WHAT IS REQUIRED:
Extract the full set of records that follows, word for word.

SOURCE MATERIAL:
* * * * * * *

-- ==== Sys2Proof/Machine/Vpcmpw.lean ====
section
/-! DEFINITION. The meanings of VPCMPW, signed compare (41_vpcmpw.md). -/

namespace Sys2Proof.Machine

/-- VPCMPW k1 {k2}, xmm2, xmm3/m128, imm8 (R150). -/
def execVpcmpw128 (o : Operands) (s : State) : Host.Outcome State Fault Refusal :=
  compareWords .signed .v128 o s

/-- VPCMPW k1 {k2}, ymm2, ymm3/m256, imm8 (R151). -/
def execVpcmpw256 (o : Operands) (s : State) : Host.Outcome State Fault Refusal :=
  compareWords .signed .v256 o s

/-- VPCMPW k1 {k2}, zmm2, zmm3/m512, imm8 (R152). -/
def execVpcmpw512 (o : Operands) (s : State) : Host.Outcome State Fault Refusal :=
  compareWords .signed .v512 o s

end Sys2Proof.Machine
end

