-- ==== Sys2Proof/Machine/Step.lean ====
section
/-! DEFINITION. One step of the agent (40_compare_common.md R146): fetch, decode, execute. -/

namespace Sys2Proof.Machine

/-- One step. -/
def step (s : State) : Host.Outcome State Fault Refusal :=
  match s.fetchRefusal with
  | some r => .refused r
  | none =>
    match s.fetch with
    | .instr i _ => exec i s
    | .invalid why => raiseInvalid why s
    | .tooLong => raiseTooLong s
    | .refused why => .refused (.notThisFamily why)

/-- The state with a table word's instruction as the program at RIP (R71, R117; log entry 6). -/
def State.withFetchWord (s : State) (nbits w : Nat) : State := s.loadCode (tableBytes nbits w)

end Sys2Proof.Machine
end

* * * * * * *

FINAL ANSWER:
-- ==== Sys2Proof/Machine/Vpcmpw.lean ====
section
/-! DEFINITION. The meanings of VPCMPW, signed compare (41_vpcmpw.md). -/

namespace Sys2Proof.Machine

/-- VPCMPW k1 {k2}, xmm2, xmm3/m128, imm8 (R150). -/
def execVpcmpw128 (o : Operands) (s : State) : Host.Outcome State Fault Refusal :=
  compareWords .signed .v128 o s

/-- VPCMPW k1 {k2}, ymm2, ymm3/m256, imm8 (R151). -/
def execVpcmpw256 (o : Operands) (s : State) : Host.Outcome State Fault Refusal :=
  compareWords .signed .v256 o s

/-- VPCMPW k1 {k2}, zmm2, zmm3/m512, imm8 (R152). -/
def execVpcmpw512 (o : Operands) (s : State) : Host.Outcome State Fault Refusal :=
  compareWords .signed .v512 o s

end Sys2Proof.Machine
end

-- ==== Sys2Proof/Machine/Step.lean ====
section
/-! DEFINITION. One step of the agent (40_compare_common.md R146): fetch, decode, execute. -/

namespace Sys2Proof.Machine

/-- One step. -/
def step (s : State) : Host.Outcome State Fault Refusal :=
  match s.fetchRefusal with
  | some r => .refused r
  | none =>
    match s.fetch with
    | .instr i _ => exec i s
    | .invalid why => raiseInvalid why s
    | .tooLong => raiseTooLong s
    | .refused why => .refused (.notThisFamily why)

/-- The state with a table word's instruction as the program at RIP (R71, R117; log entry 6). -/
def State.withFetchWord (s : State) (nbits w : Nat) : State := s.loadCode (tableBytes nbits w)

end Sys2Proof.Machine
end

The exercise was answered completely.